Açıklanan adaylar arasında üç isim çokça eleştirildi. Etnik kökenleri ya da milliyetçi eğilimleri nedeniyle yeniden seçim kazanma şansları olduğuna inanıldığı için olsa gerek, Bolu’da Tanju Özcan, Hatay’da Lütfü Savaş, Antalya’da Muhittin Böcek yeniden aday olarak belirlendi. Muhittin Böcek’in 60. Yılında Antalya Altın Portakal Film Festivali’nin iptaline giden süreçte sansüre karşı dik bir duruş sağlayamaması, tüm suçu festival yönetmenine yükleyerek aradan sıyrılmaya çalışması, yapımcısı, yönetmeni, oyuncusu, sinema yazarı ile tüm sinema sektörünün tepkisini çekmiş, İstanbul’dan ve Antalya’dan heyetler Genel Merkeze giderek Böcek’i başkan olarak görmek istemediklerini belirtmişlerdi. CHP MYK ve Parti Meclisi’nin tüm itirazlara kulaklarını tıkayarak Böcek’i aday ilan etmesi, bu ülkede sanatın adının olmadığının en güzel kanıtı sanki. Bu durum, Antalya’da seçim sonucunu riske atacak mı, hep birlikte göreceğiz. Türkiye’nin en önemli film festivalinin kaderi CHP Genel Merkezi’ni ilgilendirmiyor mu acaba?

NE YAPMALI?

Önümüzdeki seçimde CHP’nin ağırlıkta olduğu kentlerde, Muğla’da (geçen dönem Bodrum’da belediye başkanlığı yapan Ahmet Aras), Çanakkale’de (Muharrem Erkek), Tekirdağ’da (Candan Yüceer), Eskişehir’de (Ayşe Ünlüce) ya da iddialı olduğu Balıkesir (Ahmet Akın), Bursa (Mustafa Bozbey) gibi kentlerde yönetime aday olan isimler başkan olduklarında kültür-sanat alanında neler yapacaklarını düşünmeye başlamalılar bana kalırsa. Kampanyalarında bu konuya ağırlık vermeyebilirler (halkımızın çoğunluğunun böyle bir talebi olmayabilir, biliyoruz bunu) ama bu onları kültür-sanatı gündemlerinin son sırasına itmeye yöneltmemeli. Çankaya, Kadıköy, Konak, Karşıyaka gibi ilçelerde seçilecek isimlere çok daha büyük görevler düşüyor. Çünkü bu ilçelerimiz kültür-sanat alanlarında önemli bir potansiyele sahip. Bu potansiyeli değerlendirebilecek beceriye sahip başkan adayı bulunamazsa, doğru ekipler, doğru işbirlikleri ile bu eksik giderilebilir.
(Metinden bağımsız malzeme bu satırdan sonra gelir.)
/-- With a byte left, `EV_NV_READY` moves the job on by one. -/
theorem exec_evNvReady_inJob {n : Nat} (hn : n < c.toNat) :
    exec .evNvReady (s.inJob a b c n) = .next (s.inJob a b c (n + 1)) := by
  have hsize := valid_nvSize hv
  have haddr : (s.inJob a b c n).nv.addr.toNat = a.toNat + n := Nat.mod_eq_of_lt (by omega)
  have hsrc : (s.inJob a b c n).nv.src.toNat = (b.toNat + n) % 2 ^ s.cfg.wAddr := toNat_hostAddr hv b n
  have hleft : c.toNat - n = c.toNat - (n + 1) + 1 := by omega
  have hrem : (s.inJob a b c n).nv.rem = BitVec.ofNat 32 (c.toNat - (n + 1)) + 1 :=
    (congrArg (BitVec.ofNat 32) hleft).trans (BitVec.ofNat_add _ _)
  have hmore : (s.inJob a b c n).nv.rem ≠ 0 := fun hzero =>
    absurd ((Nat.mod_eq_of_lt (by omega)).symm.trans (congrArg BitVec.toNat hzero)) (Nat.sub_ne_zero_of_lt hn)
  have hwithin : (s.inJob a b c n).nv.addr.toNat < s.cfg.nvSize := haddr ▸ by omega
  rw [exec_evNvReady_byte rfl hmore hwithin, haddr, hsrc, hrem]
  simp [State.inJob, State.reply, State.sourceByte, Memory.writeRun, hostAddr_succ hv, List.range_succ,
    List.replicate_succ', BitVec.ofNat_add, BitVec.add_assoc]

/-- A job's start and its first `n` events (R144). -/
theorem execAll_inJob (hfree : writerOwned s = false) (hidle : s.nv.busy = false) (hsize : c ≠ 0)
    (hb : b.toNat < 2 ^ s.cfg.wAddr) {n : Nat} (hn : n ≤ c.toNat) :
    execAll (.nvWrite a b c :: List.replicate n .evNvReady) s = .next (s.inJob a b c n) := by
  induction n with
  | zero => exact execAll_cons (exec_nvWrite_inJob hv hfits hfree hidle hsize hb)
  | succ n ih =>
    rw [List.replicate_succ', ← List.cons_append]
    exact execAll_snoc (ih (Nat.le_of_succ_le hn)) (exec_evNvReady_inJob hv hfits hn)

end

/-- The state in which that job has ended. -/
def State.jobEnded (s : State) (a b c : Word) : State :=
  State.reply { s.inJob a b c c.toNat with
    nv := { (s.inJob a b c c.toNat).nv with ie := false, busy := false } } .evNvReady .ok 0

section
variable {s : State} {a b c : Word} {n : Nat}

/-- After its last byte a job ends at the next event. -/
theorem exec_evNvReady_inJob_end : exec .evNvReady (s.inJob a b c c.toNat) = .next (s.jobEnded a b c) :=
  exec_evNvReady_end rfl (by simp [State.inJob])

theorem read_inJob_within (hstore : s.nv.store.wf) {k : Nat} (hk : k < n) :
    (s.inJob a b c n).nv.store.read (a.toNat + k) = s.sourceByte b k :=
  Memory.read_writeRun (addr := (a.toNat + ·)) hstore (fun _ _ hjk _ => (Nat.add_lt_add_left hjk _).ne) hk

theorem read_inJob_outside {x : Nat} (hx : x < a.toNat ∨ a.toNat + n ≤ x) :
    (s.inJob a b c n).nv.store.read x = s.nv.store.read x :=
  Memory.read_writeRun_other fun k hk => by omega

end

/-! ### NV_READ and a transfer from its start to its end, R143 -/

/-- The `i`-th byte of `NV_READ a, b, _` moved and its strobe emitted (R143). -/
def State.moveByte (s : State) (a b : Word) (i : Nat) : State :=
  memWrite (s.emit (.nvRead (a.toNat + i))) (hostAddr s.cfg b i) (s.nv.store.read (a.toNat + i))

/-- What the agent notes of its `NV_READ` once `n` bytes are moved: the operation under way while bytes are left, its
answer after the last (R12, R143). -/
def State.noteRead (s : State) (ctx : Context) (a b c : Word) (n : Nat) : State :=
  if n < c.toNat then s.setJob ctx (some (.nvRead a b c n)) else (s.setJob ctx none).reply .nvRead .ok 0

section
variable {s : State} {ctx : Context} {a b c : Word} {n : Nat}

theorem noteRead_underWay (h : n < c.toNat) : s.noteRead ctx a b c n = s.setJob ctx (some (.nvRead a b c n)) :=
  if_pos h

theorem noteRead_last (h : c.toNat ≤ n) : s.noteRead ctx a b c n = (s.setJob ctx none).reply .nvRead .ok 0 :=
  if_neg (Nat.not_lt.mpr h)

theorem setJob_noteRead (j : Option Transfer) : (s.setJob ctx j).noteRead ctx a b c n = s.noteRead ctx a b c n := by
  cases ctx <;> rfl

theorem setJob_moveByte (j : Option Transfer) : (s.setJob ctx j).moveByte a b n = (s.moveByte a b n).setJob ctx j := by
  cases ctx <;> rfl

theorem setJob_job_other {other : Context} (h : other ≠ ctx) (j : Option Transfer) :
    (s.setJob ctx j).job other = s.job other := by
  cases ctx with
  | foreground =>
    cases other with
    | foreground => exact absurd rfl h
    | interrupt => rfl
  | interrupt =>
    cases other with
    | foreground => rfl
    | interrupt => exact absurd rfl h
Tabi, CHP Genel Merkezi’ne de düşen bir görev var: Belediyeleri arasında politika tutarlılığını ve eşgüdümü sağlayacak önlemler almak, öneriler getirmek… CHP Genel Başkanı Özgür Özel’in “Yılmaz Büyükerşen’in bir eli Eskişehir’de, bir eli bütün şehirlerimizde olacak; Türkiye’deki tüm CHP’li Belediyelerin hizmetlerinin ortaklaştırılması için oluşturulacak bir kurulun başında olacak” demesi kültür-sanat emekçileri açısından çok değerli.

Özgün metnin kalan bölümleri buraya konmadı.